Швед Карен Лундгрен получил образование в Оксфорде, где произвел нечто вроде фурора спортивными подвигами и невиданной эрудицией. Это был гигант с белокурыми кудрями, тихоголосый и невероятно вежливый. В нем сочетались инстинкты муравья, пчелы и бобра. Въедливый, методичный и цепкий, как бульдог, за что бы он ни брался – ни в чем не знал меры. Играл он с таким же ожесточением, с каким работал. Но работа была его настоящей страстью. Он мог работать стоя, сидя или лежа в постели. И как все запойные трудяги, в глубине души был закоренелый лентяй. Всякий раз, принимаясь за какую-то работу, он должен был перво-наперво придумать способ, как сделать ее с наименьшей затратой сил. Нечего и говорить, что в итоге он тратил куда больше и сил, и времени. Но ему доставляло огромное удовольствие попусту рвать пупок, изобретая эти свои рациональные способы. Больше того, он был воплощенная рациональность. Просто ходячая говорящая машина для облегчения труда.
Карен умудрялся усложнить любое дело, каким бы простым оно ни было. Он порядком достал меня своими странностями, когда я работал его помощником в бюро антропологических исследований. Он открыл мне глаза на абсурдную сложность десятичной системы, по сравнению с которой система Дьюи казалась детской забавой. Пользуясь системой Карена, мы могли классифицировать все на свете – от пары белых шерстяных носков до геморроидальных шишек.
Как я уже говорил, последний раз я видел Карена несколько лет назад. Я всегда считал его ненормальным и ни в грош не ставил ни его хваленый интеллект, ни спортивные подвиги. Основными его чертами были занудство и усердие. Он, конечно, мог иногда от души рассмеяться. Я бы даже сказал, разразиться гомерическим хохотом, но всегда в неподходящий момент или не по делу. Он тренировал в себе способность смеяться точно так же, как когда-то тренировал мышцы. У него была мания угождать всем и каждому. Мания у него была, но вот чутья ни капли.
Я набросал здесь его портрет потому, что так случилось, что я вновь работаю с ним, работаю на него. Мона тоже. Мы вместе обитаем на побережье в Фар-Рокавей, в хибаре, которую он самолично соорудил. Если быть точным, дом еще не достроен. Это объясняет наше в нем присутствие.

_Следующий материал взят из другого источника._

-- ==== Sys2Proof/Config.lean ====
section
/-!
DEFINITION. What the manual leaves open, as constants without a body (log entries 2 and 3): every value of this file is
free, so nothing can be proved about it but its type and, for the bounded draws, its bounds.
-/

namespace Sys2Proof

/-- The places where the manual leaves a value open. Each names what it stands for. -/
inductive FreeKind where
  /-- where in its block an event that carries no time of its own falls (stamps, live time reads) -/
  | timeInBlock
  /-- the natural frequency of a tracking loop (R37, R183) -/
  | loopFrequency
  /-- how fast the root slews to the crystal (R33) -/
  | slewStep
  /-- the PTP clock identity of a port, its priorities and data set, which no image field gives (R50, R52) -/
  | ptpIdentity | ptpDataSet
  /-- random draws: nonces, session handles -/
  | nonce | handle
  /-- a renderer quantity the manual bounds without fixing its last codes (R218) -/
  | render
  /-- a tap of a conversion filter, which the manual does not give (R176, R180), or a sample not yet presented -/
  | filter
  /-- a limiter gain while it reduces (R241 to R243) -/
  | limiter
  /-- the frequency-domain part of a convolution (R248) -/
  | convolution
  /-- a measured figure of a unit (busy cycles, temperatures) -/
  | measure
  /-- an amount of shaping, spacing or order the manual leaves to the implementation -/
  | shaping
  /-- a value an access returns where the manual defines none -/
  | readValue
  deriving DecidableEq, Repr

/-- The free values: one number for each kind and list of arguments, with no body. -/
opaque Config.free : FreeKind → List Int → Nat

/-- A free value of a closed range. -/
def Config.freeIn (k : FreeKind) (args : List Int) (lo hi : Int) : Int :=
  lo + ((Config.free k args % ((hi - lo + 1).toNat) : Nat) : Int)

/-- The natural frequency of the steward's loop in µrad/s. R37 gives a closed-loop bandwidth of 0.1 Hz at damping 1.0 and no
definition of the bandwidth: the value lies between that of a −3 dB bandwidth and that of a natural frequency of 0.1 Hz
(log entry 147). -/
def Config.loopOmega : Int := Config.freeIn .loopFrequency [] 253112 628319

/-- The natural frequency of a serial port's tracker in µrad/s: R183 gives a loop bandwidth of 1 Hz and no more (log entry 159). -/
def Config.trackOmega : Int := Config.freeIn .loopFrequency [1] 2531120 6283190

/-- Tap `i` of the exact filter of a ratio that spans `n` taps, in units of 2^-40: the filter has linear phase, so its taps are
symmetric; the manual gives no other coefficient (R176, log entry 9). -/
def Config.firTap (ratio : Int) (n i : Nat) : Int :=
  Config.freeIn .filter [ratio, ((min i (n - 1 - i) : Nat) : Int)] (-(2 ^ 41)) (2 ^ 41)

/-- Entry `i` of a converter's prototype of 64 times 1,024 phases for a design rate and an internal rate: 24-bit coefficients,
symmetric (R180, log entry 9). -/
def Config.converterTap (design internal i : Nat) : Int :=
  Config.freeIn .filter [0, (design : Int), (internal : Int), ((min i (65536 - i) : Nat) : Int)] (-(2 ^ 23)) (2 ^ 23 - 1)

/-- The device key of the security unit, 32 bytes as one number, before and after the RETURNED bit is burned (R422): fused
secrets. -/
opaque Config.deviceKey : Bool → Nat

/-- The measured latency that the fuses load into a PTP_CAL register, by the register's address (R54). -/
opaque Config.calibration : Nat → Nat

/-- The MAC and IPv4 addresses of the maker's OTP defaults and the mask beside them, by port (R378). -/
opaque Config.otpMac : Nat → Nat
opaque Config.otpIp : Nat → Nat
opaque Config.otpMask : Nat → Nat

/-- The three parts that share the die (R17, R18). -/
inductive Part where
  | ovx1051
  | ovx1041
  | ovx1031
  deriving DecidableEq, Repr

end Sys2Proof
end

Вместе с Кареном и его женой мы вкалываем, имея в качестве компенсации крышу над головой и стол. В доме многое еще нужно сделать. Даже слишком. Работа начинается, едва я продираю глаза, и заканчивается, когда валюсь с ног от усталости.
Вернемся чуть назад… Для нас, можно сказать, было большой удачей столкнуться с Кареном на улице. Когда это произошло, мы были буквально без гроша в кармане. Дело в том, что как-то вечером, перед тем как уйти на работу, Стэнли сказал, что мы ему осточертели. Ничего не оставалось, как тут же собрать вещички и выкатываться. Стэнли помог нам собраться и проводил до метро. Что тут скажешь? Конечно, я ожидал, что в любой день может случиться что-то подобное, и ничуть не был зол на него. Напротив, я был даже доволен.

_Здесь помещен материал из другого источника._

-- ==== Sys2Proof/Machine/Registers.lean ====
section
/-!
DEFINITION. The register map of the OVX-1051 as data: every register of the manual with its address, its indices and
their strides (R392, the register tables of every chapter), its reset value, and every field with its bits, access
class, reset, minimum role for a write and the range its values are clamped to (R394, R395, R396).
A register of a session slot is banked: its last index is the slot and its stride lies above the address space.
-/

namespace Sys2Proof.Machine

/-- The access classes of register fields (R395); `img` is read-only to hosts and set from the image. -/
inductive Acc where
  | rw | ro | wo | w1c | w1s | img
  deriving DecidableEq, Repr

/-- The lowest role that may write a field: any session slot, operator, integrator or maintenance (R394). -/
inductive RoleNeed where
  | z | o | i | m
  deriving DecidableEq, Repr

/-- What else the manual says of a register: it is an event register, it is guarded or in the security unit, it has one
copy per session slot, reading it latches others, its writes take effect by safe-load, its count follows SYS_CAPS,
it lies in a layout table, it is memory, or one register stands in every core's window. -/
inductive Attr where
  | evt | guard | slot | latch | safe | obj | out | core | ltab | mem | xpr | fir | shared
  deriving DecidableEq, Repr

/-- Where a register's reset word comes from: it is the same for all copies; it is 0x40_0000 in the copies whose last index is 0
(the identity coefficients); or it is fused with a measured value (R54). -/
inductive ResetKind where
  | plain | identity | fused
  deriving DecidableEq, Repr

/-- A register: its address with all indices 0, the count and stride of each index, its reset word (the nominal value where it is
fused), and where that comes from. -/
structure Reg where
  base : Nat
  dims : List (Nat × Nat) := []
  reset : Nat := 0
  kind : ResetKind := .plain
  deriving DecidableEq, Repr

/-- A field of a register. -/
structure Field where
  reg : Reg
  hi : Nat
  lo : Nat
  acc : Acc
  role : RoleNeed
  range : Option (Int × Int) := none
  deriving DecidableEq, Repr

/-- A register with its fields. -/
structure RegEntry where
  reg : Reg
  attrs : List Attr
  fields : List Field
  deriving DecidableEq, Repr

У входа в метро он передал мне чемодан, сунул в руку десятицентовик на билет и, резко развернувшись, зашагал прочь. Даже не попрощался. Мы, конечно, спустились в метро – что еще было делать? – и сели в подъехавший поезд. Мы проехали линию из конца в конец два или три раза, пытаясь сообразить, что делать дальше. В конце концов мы вышли на Шеридан-Сквер. Не успели мы пройти и нескольких шагов, как я, к своему удивлению, увидел шагавшего навстречу Карена Лундгрена. Он, казалось, невероятно обрадовался нашей новой встрече. Что я поделываю? Да обедали ли мы уже? И все в таком роде.

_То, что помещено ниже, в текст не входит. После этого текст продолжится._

-- ==== Sys2Proof/Machine/State.lean ====
section
/-!
DEFINITION. The state of the OVX-1051 as plain data: its registers, the memories the manual addresses, and for each
unit what its engines hold between two commands. A table of numbered instances is a list of (number, value) pairs with
rising numbers; an instance that is not listed has the value its `init` constant gives.
-/

namespace Sys2Proof.Machine

/-- A table of numbered instances. -/
abbrev Tab (α : Type) := List (Nat × α)

/-! ## Time (R25, R28 to R30, R55) -/

/-- Local time and the block grid. Local time is kept at the start of the present block, in thirds of a nanosecond, so
that a block of 32 samples is a whole number of units (log entry 5). `up3`: the same count without the steps of acquisition, by
which the device measures its time limits (log entry 152). -/
structure TimeState where
  started : Bool := false
  armed : Bool := false
  block : Nat := 0
  local3 : Nat := 0
  up3 : Nat := 0
  epoch3 : Nat := 0
  timeSet : Bool := false
  acq : Int := 0
  ringHeld : Bool := false
  deriving DecidableEq, Repr

/-! ## The clock steward (R32 to R46, R461) -/

/-- What the qualifier of one reference holds. Frequencies are offsets from nominal in 1/600 ppb. `phase` is the phase of a
reference that carries time (codes 0, 1 and 4), reference minus local in fs, as it stands at the last tick (`none`: no result yet),
`fed`: a period or a result has come since that tick, `quiet`: ticks since the last one. -/
structure RefState where
  seen : Bool := false
  lost : Bool := false
  hold : Bool := false
  srcBad : Bool := false
  fbad : Bool := false
  passed : Bool := false
  runLen : Nat := 0
  runFirst : Int := 0
  clean : Nat := 0
  off : Int := 0
  phase : Option Int := none
  fed : Bool := false
  quiet : Nat := 0
  deriving DecidableEq, Repr

def RefState.init : RefState := {}

/-- The steward: root frequency, phase error in fs, the integral term of the normal loop in 1/1,000,000 of the frequency's unit
while the loop runs, block ticks spent within LOCKWIN, the frequency of each block spent in LOCKED since the last entry (the
newest first, at most 16 s) and their number, the holdover timer; `pps`: while PPS_OUT is high, the thirds of a ns from the
start of the present block to its fall. -/
structure ClkState where
  freq : Int := 0
  err : Int := 0
  integ : Option Int := none
  inWin : Nat := 0
  hist : List Int := []
  lockTicks : Nat := 0
  hoMs : Option Nat := none
  hoTicks : Nat := 0
  refs : Tab RefState := []
  pps : Option Nat := none
  deriving DecidableEq, Repr

/-! ## The PTP engines (R49 to R65) -/

/-- A foreign master: its port identity, its last Announce data, how many Announce messages qualified it, and the
time and sequence number of the last one. -/
structure Foreign where
  srcId : Nat
  srcPort : Nat
  data : AnnounceData
  count : Nat
  last3 : Nat
  seq : Nat
  deriving DecidableEq, Repr

/-- A two-step Sync that waits for its Follow_Up, and since when. Times in 1/65536 ns. -/
structure PendingSync where
  seq : Nat
  at3 : Nat
  t2 : Int
  corr : Int
  deriving DecidableEq, Repr

/-- A path delay exchange: its request's sequence number, when it was sent and its launch time, the responses seen, and the
parts of the first response. -/
structure PendingDelay where
  seq : Nat
  at3 : Nat
  t1 : Int
  peer : Bool
  responses : Nat := 0
  done : Bool := false
  t2 : Int := 0
  t4 : Int := 0
  corr : Int := 0
  deriving DecidableEq, Repr

/-- The PTP engine of one port. Offsets and delays are in 1/65536 ns. `exchanges`: the newest first; `pdHold`: since when
no Pdelay_Req is sent; `agree`: the least and the largest of the offsets that agree while a step is pending, and since when;
`listen3`: since when the port listens; `sync3`, `ann3`, `req3`: when a Sync, an Announce and a Pdelay_Req were sent last. -/
structure PtpPort where
  parent : Option (Nat × Nat) := none
  gm : Option AnnounceData := none
  foreign : List Foreign := []
  pendSync : Option PendingSync := none
  lastSync : Option (Int × Int × Int) := none
  exchanges : List PendingDelay := []
  mpd : Int := 0
  missRun : Nat := 0
  multiRun : Nat := 0
  pdHold : Option Nat := none
  lastOfs : Option Int := none
  stepPend : Bool := false
  agree : Option (Int × Int × Nat) := none
  listen3 : Nat := 0
  sync3 : Option Nat := none
  ann3 : Option Nat := none
  req3 : Option Nat := none
  seqSync : Nat := 0
  seqAnn : Nat := 0
  seqReq : Nat := 0
  rxq : List PtpMsg := []
  txts : List (Nat × Nat) := []
  deriving DecidableEq, Repr

def PtpPort.init : PtpPort := {}

/-! ## The network ports (R68 to R86, R398) -/

/-- An entry of the ARP cache. The list keeps the most recently used first. -/
structure ArpEntry where
  ip : Nat
  mac : Nat
  learned3 : Nat
  deriving DecidableEq, Repr

/-- A host frame taken from its ring and not yet on the medium: its descriptor's address and the built frame. -/
structure TxFrame where
  desc : Nat
  ident : Nat
  stampWanted : Bool
  bytes : List Byte
  tags : Nat
  deriving DecidableEq, Repr

/-! ## Streams (R87 to R107) -/

/-- The settings of a receive context as its identity uses them. -/
structure RxCfg where
  rtp : Bool
  ports : Nat
  fmt : Nat
  rate : Nat
  ch : Nat
  grp : Option Nat
  ident : Nat
  dst : Nat
  src : Nat
  tagged : Bool
  vid : Nat
  udp : Nat
  base : Nat
  mask : Nat
  pres : Int
  rtpOfs : Nat
  xfade : Nat
  depth : Nat
  deriving DecidableEq, Repr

Мы пошли к нему в городскую, как он выразился, квартиру и, пока его жена копошилась на кухне, отвели душу, рассказав ему о своем положении. «У меня есть именно то, что вам нужно», – объявил он с бессердечным энтузиазмом. И тут же принялся объяснять, над чем сейчас работает, что для меня звучало как высшая математика, не забывая усердно потчевать коктейлями и бутербродами с икрой. Начиная свою лекцию, он не сомневался, что я приму его предложение. Чтобы придать делу хоть какую-то интригу, я сделал вид, что мне нужно подумать, что у меня на примете есть кое-что еще. Он, конечно, завелся еще больше.
«Переночуйте у нас, – умолял он, – а утром скажешь, что надумал».
Чтобы не оставалось недомолвок, он объяснил, что, кроме обязанностей секретаря и переписчика, которые мне придется выполнять, я мог бы помогать ему достраивать дом. Я откровенно предупредил, что строитель из меня никудышный, но он отмахнулся, сказав, мол, это не важно. После интеллектуальной работы одно удовольствие будет заняться чем-то более приземленным. Он называл это активным отдыхом. К тому же дом – на взморье: можно поплавать, поиграть в мяч, может, даже немного покататься на каноэ. Как бы между прочим он упомянул о своей библиотеке, коллекции пластинок, о шахматах, словно желая сказать, что нас ожидают все удовольствия роскошного клуба.
Разумеется, наутро я объявил, что согласен. Мона была в восторге. Она не просто хотела – она жаждала помогать жене Карена делать грязную работу. «Хорошо, – сказал я, – попытка не пытка. Хуже нам не будет».
Мы отправились на поезде в Фар-Рокавей. Всю дорогу Карен беспрерывно говорил о своей работе. Я понял, что он пишет книгу по статистике. Послушать его, так она представляла исключительный вклад в сию науку. Он собрал огромное количество данных, настолько огромное, что, признаться, я пришел в ужас, еще не успев и пальцем шевельнуть. В своей обычной манере Карен вооружился всяческими штучками, устройствами и приспособлениями, которыми, как заверил он меня, я в два счета научусь пользоваться. Одним из этих устройств был диктофон. По словам Карена, он нашел, что удобнее диктовать безликому механизму, чем секретарю. Может, конечно, случиться, что надо будет продиктовать что-то напрямую, тогда я смогу отстучать это на машинке. «Об ошибках можешь не беспокоиться», – добавил он. Должен признаться, я несколько приуныл, узнав о диктофоне. Однако ничего не сказал, только улыбнулся и продолжал слушать, как Карен разливается соловьем.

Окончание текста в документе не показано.